55.4.2 Defining Which Connections Use SSL

After you define the GWIA’s certificate and key file (see Section 55.4.1, Defining the Certificate File), you can configure which connections you want to use SSL. You can enable SSL connections to other SMTP hosts and the GWIA Web console, which means that an SSL connection is used if the other SMTP host or the Web browser (running the Web console) supports SSL. You can also enable or require SSL connections to POP3, IMAP4, and LDAP clients. If SSL is enabled, an SSL connection is used if the client supports SSL; if SSL is required, only SSL connections are accepted.

For more information about POP3 and IMAP4 clients, see Section 53.2, Configuring POP3/IMAP4 Services. For more information about LDAP clients, see Section 53.3, Configuring LDAP Services.

To configure connections to use SSL:

  1. In ConsoleOne, if the GWIA object’s property pages are not already displayed, right-click the GWIA object, then click Properties.

  2. Click GroupWise > Network Address to display the Network Address page.

    Network Address page
  3. Configure the SSL settings for the following connections:

    Message Transfer: Select Required if you want the GWIA to use a secure connection to the MTA. The MTA must also be enabled to use SSL.

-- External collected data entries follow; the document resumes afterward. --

-- ==== Sys2Proof/Machine/State.lean ====
section
/-!
DEFINITION. Everything the spec gives the machine, as plain data: one package FX-WB1152. INVENTORY.md, under
State, lists each piece with the rule that names it. `Mach` is the machine itself, `Trust` the trust die.
-/

namespace Sys2Proof.Machine

/-- Who raises it: `step`, when the list of moves names an instruction word as an event; a word runs only when
it is fetched (spec/04_core_model.md R62). SAFE: the part has no such list (log 4). -/
inductive Fault where
  | badSchedule
deriving DecidableEq, Repr

/-- Who raises it: an arm of `exec` that has no meaning yet. SAFE: the model stops. -/
inductive Refusal where
  | notModelled (mnemonic : String)
deriving DecidableEq, Repr

/-! ### Contexts -/

/-- A scalar register (spec/04_core_model.md Table 4-3). -/
structure Scalar where
  val : Word := 0
  pois : Bool := false
  cause : Byte := 0
deriving DecidableEq, Repr, Inhabited

/-- A register of a context that a word writes (spec/05_formats_opcodes.md Table 5-13). -/
inductive Dst where
  | s (n : BitVec 6)
  | p (n : BitVec 3)
  | b (n : BitVec 3)
deriving DecidableEq, Repr

/-- A result in flight (R67, R69): a read before `landAt` is undefined; `dead` when a word issued later writes
the same register. -/
structure Flight where
  dst : Dst
  issued : Nat
  landAt : Nat
  v : Scalar
  dead : Bool
deriving DecidableEq, Repr

/-- A row result in flight (R67, R69; spec/07 R138): row 64 × tile + row, its data bytes, and on an AXB tile its exponent
bytes (spec/22 R342). `ctx` is 16 more once it stands for its own context already (R71). -/
structure RowFlight where
  row : Nat
  ctx : Nat
  issued : Nat
  landAt : Nat
  data : BitVec 1920
  exps : BitVec 32
  axb : Bool
deriving DecidableEq, Repr

/-- A fault that is due at a later bundle of the context (R71, R151, R206, R213). -/
structure Due where
  cause : Byte
  faddr : Word
  finfo : Word
  notBefore : Nat
  /-- the assist record that the fault writes when it is raised (spec/07 R140): bytes and content -/
  assist : Option (Nat × Nat) := none
deriving DecidableEq, Repr

/-- What a scoreboarded word does with what comes back (R70). -/
inductive PendUse where
  /-- registers take values -/
  | regs
  /-- l.ld: `size` bytes from `lo` of the first granule -/
  | load (lo size : Nat)
  /-- l.vld: blocks into row 64 × tile + row -/
  | row (row : Nat)
  /-- l.win and b.wrst to WINBASE: window index (4,096 for WINBASE); is the invalidation sent (R157, R310)? -/
  | win (idx : Nat) (sent : Bool)
deriving DecidableEq, Repr

/-- A scoreboarded result (R70): the word's number in program order, the registers it holds pending, the
granules still to bind and those bound, and its values when they are known. -/
structure Pend where
  tag : Nat
  use : PendUse
  dst : List Dst
  need : Nat
  got : SMap Gran
  vals : List Scalar
  known : Bool
  spec : Bool
  /-- refused: cause and address -/
  bad : Option (Byte × Word)
  va : Word
  finfo : Word
deriving DecidableEq, Repr

/-- Reads that an M word waits for before its bundle completes (spec/09 R167, R169 to R171, R176). -/
structure Fill where
  tag : Nat
  /-- granules asked for, by address -/
  want : List Nat
  got : SMap Gran
  /-- refused: cause and address -/
  bad : Option (Byte × Word)
  /-- all bound: the bundle may issue again -/
  done : Bool
deriving DecidableEq, Repr

/-- How a unit or handler ends (spec/02 R38, R40, spec/17 R244). -/
inductive Ending where
  | ok
  | failed (cause : Byte)
  | cancelled
deriving DecidableEq, Repr

/-- The record that b.susp writes when its wait ends (spec/02 R39). -/
structure Susp where
  resume : Nat
  wkind : Nat
  wobj : Nat
  wval : Word
  frame : Word
  cs1 : Word
deriving DecidableEq, Repr

/-- What holds a Waiting context (R29). -/
inductive Wait where
  | sluice (n : Nat) (ver : Word)
  | timeline (core e : Nat) (n : Nat)
  | barrier (core k : Nat)
  | queue (q : Nat)
  /-- b.exit, b.cancel or a kill: the steps of R38 -/
  | ending
  /-- b.susp (R39) -/
  | susp
  /-- held for the control core or the host (R246) -/
  | held
  /-- waits out a replay (R243) -/
  | replay
deriving DecidableEq, Repr

/-- A request of a collective command (spec/14 R220, R223), kept until it is answered: what was sent, for a
direct reduction its operation and elements, the address value it went to (R226), its offset in the command. -/
structure Req where
  r : RemoteReq
  op : Option Nat := none
  vals : List W32 := []
  va : Word
  pkg : Nat
  off : Nat
  /-- source bytes of each of its blocks (R222) -/
  blkBytes : List Nat := []
  sentAt : Nat
  /-- a replica of a multicast -/
  replica : Bool := false
  /-- an l.rld request, which holds a slot -/
  slot : Bool := false
  /-- reissued (R226) -/
  again : Bool := false
  answered : Bool := false
  cause : Nat := 0
  /-- blocks written, as its acknowledgement says (R207) -/
  wrote : Nat := 0
deriving DecidableEq, Repr

/-- An engine command in its queue (spec/12 R203, R205, R206). -/
structure Cmd where
  num : Nat
  ctx : Nat
  /-- 0 l.copy, 1 l.gath, 2 l.rld, 3 l.rst, 4 l.rred, 5 l.mcast -/
  kind : Nat
  a : Word
  b : Word
  /-- VA of the completion word, if it has one (spec/21 R314) -/
  cw : Option Word
  opt : BitVec 25
  area : Nat
  /-- MIRW and MBASE in force for its unit (spec/19 R266) -/
  mirw : Option Nat := none
  mbase : Nat := 0
  started : Bool := false
  /-- RNF lifetime (R209) and the base of the allocation renewed -/
  life : Nat := 0
  renewed : Bool := false
  /-- copies in decreasing order (R208) -/
  down : Bool := false
  /-- blocks there are, blocks read so far, blocks applied -/
  total : Nat := 0
  next : Nat := 0
  wrote : Nat := 0
  /-- the number of its word in program order (R193) -/
  tag : Nat := 0
  /-- FINFO of its word -/
  finfo : Word := 0
  /-- granules read of the block that is to be written next -/
  buf : SMap Gran := []
  /-- l.rld: the bytes of the response, to be written at the destination (R223) -/
  fetched : Option (List Byte) := none
  /-- the first block of `buf`'s unit that was refused, and the cause: the blocks before it are used first (R207) -/
  cut : Option (Nat × Nat) := none
  /-- parts of block writes not yet applied, by block -/
  parts : SMap Nat := []
  /-- gather: descriptor (32 bytes), list entries read, in order -/
  desc : BitVec 256 := 0
  list : List Nat := []
  /-- first failure: STATUS and CAUSE (R207) -/
  bad : Option (Nat × Nat) := none
  /-- a stop asked for: by a cancel (R40) or by the weir (R251) -/
  stop : Bool := false
  cancel : Bool := false
  /-- collective: requests sent, bytes acknowledged -/
  reqs : List Req := []
  doneBytes : Nat := 0
  /-- direct reduction: elements read and not yet sent, the index of the first, the source bytes of each 15 of them; the
  cause that ends the command after what it has sent (R207) -/
  later : List W32 := []
  laterAt : Nat := 0
  laterBytes : List Nat := []
  laterBad : Option Nat := none
  /-- compressed reduction: the residual blocks still to be written, by group, the number of the next one, and the format of
  the contribution (R232) -/
  resid : List (List (BitVec 512)) := []
  residAt : Nat := 0
  cfmt : Nat := 0
  /-- group contribution: refused, result arrived, mask complete (R230) -/
  gstat : Nat := 0
  gcause : Nat := 0
  closed : Bool := false
  /-- its completion word stands in the queue of a pool's port (spec/11 R187) -/
  cwSent : Bool := false
  /-- it ends short, which its barrier is told when it completes (R212) -/
  short : Bool := false
  ended : Bool := false
deriving DecidableEq, Repr

/-- Who released a parked unit's frame (R248): whose tables and owner its reads go by, its views at the release, and its
virtual function when it is the host. -/
structure Releaser where
  core : Nat
  part : Nat
  owner : Nat
  view : SMap Nat := []
  vf : Option Nat := none
deriving DecidableEq, Repr, Inhabited

/-- A pre-emption under way (R251). -/
structure PreEmpt where
  src : PreSrc
  /-- the context has acknowledged to the weir, at this cycle -/
  stopped : Option Nat
  /-- engine contexts 0 to 3 that have acknowledged -/
  acks : BitVec 4
  /-- the save image is written -/
  saved : Bool
  /-- image slot and record slot of the record area -/
  slot : Option (Nat × Nat) := none
  /-- number of the record to be written -/
  recId : Nat := 0
  /-- WKIND and WOBJ of the record, taken at the stop point -/
  wkind : Nat := 0
  wobj : Nat := 0
  /-- remainders of the stopped commands, with their engine contexts -/
  rest : List (Nat × Cmd) := []
  /-- who released the frame of the held context while the weir waited (R248) -/
  released : Option Releaser := none
deriving DecidableEq, Repr

/-- A held or parked context (R246, R248). -/
structure Hold where
  frame : Word
  cause : Byte
  park : Bool
  /-- forwarded to the control core (else to the host) -/
  cc : Bool
  /-- the frame is still to be written, with this tile: pending loads have yet to land (R70, R79) -/
  owed : Option (Option Nat) := none
  /-- it has a frame (a control core's context has none, log 13) -/
  framed : Bool := true
deriving DecidableEq, Repr

/-- The unit that a context runs (spec/02 R23, R26; spec/03 R59). -/
structure UnitInfo where
  launch : Nat
  u : Nat
  prio : Nat
  pclass : Nat
  owner : Nat
  /-- the partition whose record area takes its records (spec/19 R268) -/
  area : Nat
  lent : Bool
  cost : Nat
  beats : Nat
  /-- cores and numbers under which commands and writes go on that it left when it was suspended or pre-empted (R22) -/
  orphans : List (Nat × Nat) := []
  /-- the settings of its partition when it was placed (spec/19 R266): FWDPKT, MIRW, MBASE -/
  fwdpkt : Word := 0
  mirw : Option Nat := none
  mbase : Nat := 0
deriving DecidableEq, Repr

/-- Context states (spec/02 Table 2-7). -/
inductive CtxState where
  | free | dormant | ready | stalled | waiting
deriving DecidableEq, Repr, Inhabited

/-- One hardware context (Tables 4-3 to 4-5, 7-4, 9-3, 17-2, 19-2). -/
structure Ctx where
  st : CtxState := .free
  /-- CTXID.ARR -/
  arr : Bool := false
  pc : W32 := 0
  /-- word position 0 to 2 of the next bundle's first word -/
  wpos : Nat := 0
  sregs : SMap Scalar := []
  preds : BitVec 8 := 0
  bregs : SMap W32 := []
  unitid : Word := 0
  launchid : Word := 0
  gidx0 : Word := 0
  gidx1 : Word := 0
  gidx2 : Word := 0
  csb : Word := 0
  maxgap : Word := 0
  /-- MAXGAP of the LPB, the limit of b.wrst (R75, R33) -/
  gapLimit : Word := 0
  gapcnt : Word := 0
  lc : Word := 0
  lstart : Word := 0
  lend : Word := 0
  lepi : Word := 0
  lpro : Word := 0
  lsave : Word := 0
  /-- count register of the active loop, and what a forced end left to do (R78) -/
  lreg : BitVec 6 := 0
  lrem : Word := 0
  prec0 : Word := 0
  prec1 : Word := 0
  prec2 : Word := 0
  prec3 : Word := 0
  cause : Word := 0
  epc : Word := 0
  faddr : Word := 0
  finfo : Word := 0
  trapbase : Word := 0
  fmto0 : Word := 0x780050
  fmto1 : Word := 0x780050
  ownerReg : Word := 0
  flight : List Flight := []
  pend : List Pend := []
  due : List Due := []
  wait : Option Wait := none
  ending : Option Ending := none
  susp : Option Susp := none
  pre : Option PreEmpt := none
  /-- a cancel of its node has reached the core (R40) -/
  cancelled : Bool := false
  hold : Option Hold := none
  /-- cycle at which the replay wait ends (R243) -/
  replayAt : Nat := 0
  sliceStart : Nat := 0
  /-- SLICE and HBUDGET in force for it (spec/03 Table 3-6, spec/02 R32, spec/19 R266) -/
  slice : Word := 0x3D090
  hbudget : Word := 4
  /-- R259: engine context and EISS value of a posted slice end -/
  posted : Option (Nat × Nat) := none
  unit : Option UnitInfo := none
  /-- rows written and barriers armed since it started or last resumed (R253, R255) -/
  rowMark : BitVec 256 := 0
  armMark : BitVec 16 := 0
  /-- rows of the core written since it started: the others read undefined (R25) -/
  rowsKnown : BitVec 256 := 0
  /-- the partition whose tables, windows, action table and record area serve it -/
  area : Nat := 0
  /-- last command number issued per engine context, and the timeline map E0, H of R255 -/
  lastCmd : SMap Nat := []
  mapE0 : SMap Nat := []
  mapH : SMap Nat := []
  /-- the frame that started a control-core context: VA, held core, held context (R246) -/
  started : Option (Word × Nat × Nat) := none
  fill : Option Fill := none
  /-- commit step at its start or last resumption (R405) -/
  since : Nat := 0
  /-- cycles the next bundle has spent Stalled (R260) -/
  stallCycles : Nat := 0
  /-- the stalled bundle has yet to try again in this cycle (R28) -/
  retry : Bool := false
  /-- the bundle at the PC issues once without breakpoint match (R257) -/
  skipBp : Bool := false
  /-- the cycle by which the row results in flight at its last trap have landed: no bundle of it issues, and no frame is
  written, before (R71) -/
  landBy : Nat := 0
  /-- the restore of this record's image is under way; the frame to apply after it (R248, R255) -/
  restoring : Option (Nat × Option Word) := none
deriving DecidableEq, Repr, Inhabited
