-- ==== Sys2Proof/Machine/Ops.lean ====
section
/-!
DEFINITION. The named operations over registers, the record area and events of the host, and TAKING A TRAP
(spec/17_traps_preemption.md R239 to R248) as one shared operation, with the returns from one beside it
(R247, R249).
-/

namespace Sys2Proof.Machine

/-! ### Registers in the issue frame (spec/04_core_model.md R64, R67, R69, R72) -/

/-- Is a result for the register still in flight, so that a read of it is undefined (R67, R69)? -/
def inFlight (c : Ctx) (d : Dst) (now : Nat) : Bool :=
  c.flight.any (fun f => f.dst == d && now < f.landAt)

/-- The index of a free value: one for each step, word of the bundle, operand and register. -/
def freeIx (m : Mach) (role n : Nat) : Nat := m.fresh * 65536 + m.iss.idx * 4096 + role * 256 + n

/-- A scalar of a context at a cycle. s0 reads zero (Table 4-3); a result in flight reads undefined and not
poisoned (R67). -/
def scalarOf (c : Ctx) (now ix : Nat) (n : BitVec 6) : Scalar :=
  if n = 0 then {}
  else if inFlight c (.s n) now then { val := Config.freeWord ix }
  else smGet {} c.sregs n.toNat

/-- A predicate of a context; p0 is true. -/
def predOf (c : Ctx) (now ix : Nat) (n : BitVec 3) : Bool :=
  if n = 0 then true
  else if inFlight c (.p n) now then Config.freeBit ix
  else c.preds.getLsbD n.toNat

/-- A branch target of a context. -/
def targetReg (c : Ctx) (now ix : Nat) (n : BitVec 3) : W32 :=
  if inFlight c (.b n) now then Config.freePacket ix
  else smGet 0 c.bregs n.toNat

/-- Source scalar of the word being issued, as it stood when the bundle issued (R64). -/
def rdS (m : Mach) (role : Nat) (n : BitVec 6) : Scalar := scalarOf m.iss.snap m.cycle (freeIx m role n.toNat) n

/-- Source predicate of the word being issued. -/
def rdP (m : Mach) (role : Nat) (n : BitVec 3) : Bool := predOf m.iss.snap m.cycle (freeIx m role n.toNat) n

/-- Source branch target of the word being issued. -/
def rdB (m : Mach) (role : Nat) (n : BitVec 3) : W32 := targetReg m.iss.snap m.cycle (freeIx m role n.toNat) n

/-- The guard predicate of the word at a place of the bundle being issued, read once for the word: two words that
name one undefined predicate need not agree (spec/00_scope.md R5). -/
def guardVal (m : Mach) (idx : Nat) (g : BitVec 3) : Bool :=
  predOf m.iss.snap m.cycle (m.fresh * 65536 + idx * 4096 + 3840 + g.toNat) g

/-- Does the word's guard hold (R66)? -/
def guardTrue (m : Mach) (h : Hd) : Bool := guardVal m m.iss.idx h.g

/-- Is a destination discarded (s0, p0)? -/
def discarded : Dst → Bool
  | .s n => n == 0
  | .p n => n == 0
  | .b _ => false

/-- A later word writes these registers: what is in flight for them will not be their value (R69). -/
def supersede (c : Ctx) (ds : List Dst) : Ctx :=
  { c with flight := c.flight.map (fun f => if ds.contains f.dst then { f with dead := true } else f) }

/-- Send a result on its way to a register, to be read from `lat` cycles on (R67, R68). -/
def putFlight (c : Ctx) (now lat : Nat) (d : Dst) (v : Scalar) : Ctx :=
  if discarded d then c
  else
    let c := supersede c [d]
    { c with flight := c.flight ++ [{ dst := d, issued := now, landAt := now + lat, v := v, dead := false }] }

/-- Store a value into a register. -/
def storeReg (c : Ctx) (d : Dst) (v : Scalar) : Ctx :=
  if discarded d then c
  else
    match d with
    | .s n => { c with sregs := smPut {} c.sregs n.toNat v }
    | .p n => { c with preds :=
        if v.val.getLsbD 0 then c.preds ||| BitVec.ofNat 8 (2 ^ n.toNat)
        else c.preds &&& ~~~(BitVec.ofNat 8 (2 ^ n.toNat)) }
    | .b n => { c with bregs := smPut 0 c.bregs n.toNat (v.val.setWidth 32) }

/-- Land the results whose cycle has come, in order of issue. -/
def landDue (c : Ctx) (now : Nat) : Ctx :=
  let due := c.flight.filter (fun f => f.landAt ≤ now)
  due.foldl (fun c f => if f.dead then c else storeReg c f.dst f.v)
    { c with flight := c.flight.filter (fun f => now < f.landAt) }

/-- Land every exposed result, before a trap action, a save or a handler reads the registers (R71). -/
def landAll (c : Ctx) : Ctx :=
  c.flight.foldl (fun c f => if f.dead then c else storeReg c f.dst f.v) { c with flight := [] }

/-- Change the issuing context. -/
def onIss (m : Mach) (f : Ctx → Ctx) : Mach := modCtx m m.iss.core m.iss.ctx f

/-- The issuing context as it is now. -/
def issCtx (m : Mach) : Ctx := getCtx m m.iss.core m.iss.ctx

/-- A scalar result of the word being issued (R67). -/
def putS (m : Mach) (lat : Nat) (d : BitVec 6) (v : Scalar) : Mach :=
  onIss m (fun c => putFlight c m.cycle lat (.s d) v)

    HTTP: Select Enabled to enable the GWIA to use a secure connection when passing information to the GWIA Web console. The Web browser must also be enabled to use SSL; if it is not, a non-secure connection is used.

    SMTP: Select from the following options to configure the GWIA’s use of secure connections to other SMTP hosts. The SMTP host must also be enabled to use SSL or TLS (Transport Layer Security); if it is not, a non-secure connection is used. All connections are through port 25.

    • Disabled: The GWIA does not support SSL connections.

    • Enabled: The other SMTP host determines whether an SSL connection or non-SSL connection is used with an SSL-enabled GWIA.

    • Required: The GWIA forces SSL connections. Non-SSL connections are denied.

    POP: Select from the following options to configure the GWIA’s use of secure connections to POP clients:

    • Disabled: The GWIA does not support SSL connections. All connections are non-SSL through port 110.

    • Enabled: The POP client determines whether an SSL connection or non-SSL connection is used with an SSL-enabled GWIA. An SSL-enabled GWIA allows SSL connections on port 995 and non-SSL connections on port 110.

    • Required: The GWIA forces SSL connections on port 995 and port 110. Non-SSL connections are denied.

    IMAP: Select from the following options to configure the GWIA’s use of secure connections to IMAP clients:

    • Disabled: The GWIA does not support SSL connections. All connections are non-SSL through port 143.

    • Enabled: The IMAP client determines whether an SSL connection or non-SSL connection is used with an SSL-enabled GWIA. An SSL-enabled GWIA allows SSL connections on port 993 and non-SSL connections on port 143.

    • Required: The GWIA forces SSL connections on port 993 and port 143. Non-SSL connections are denied.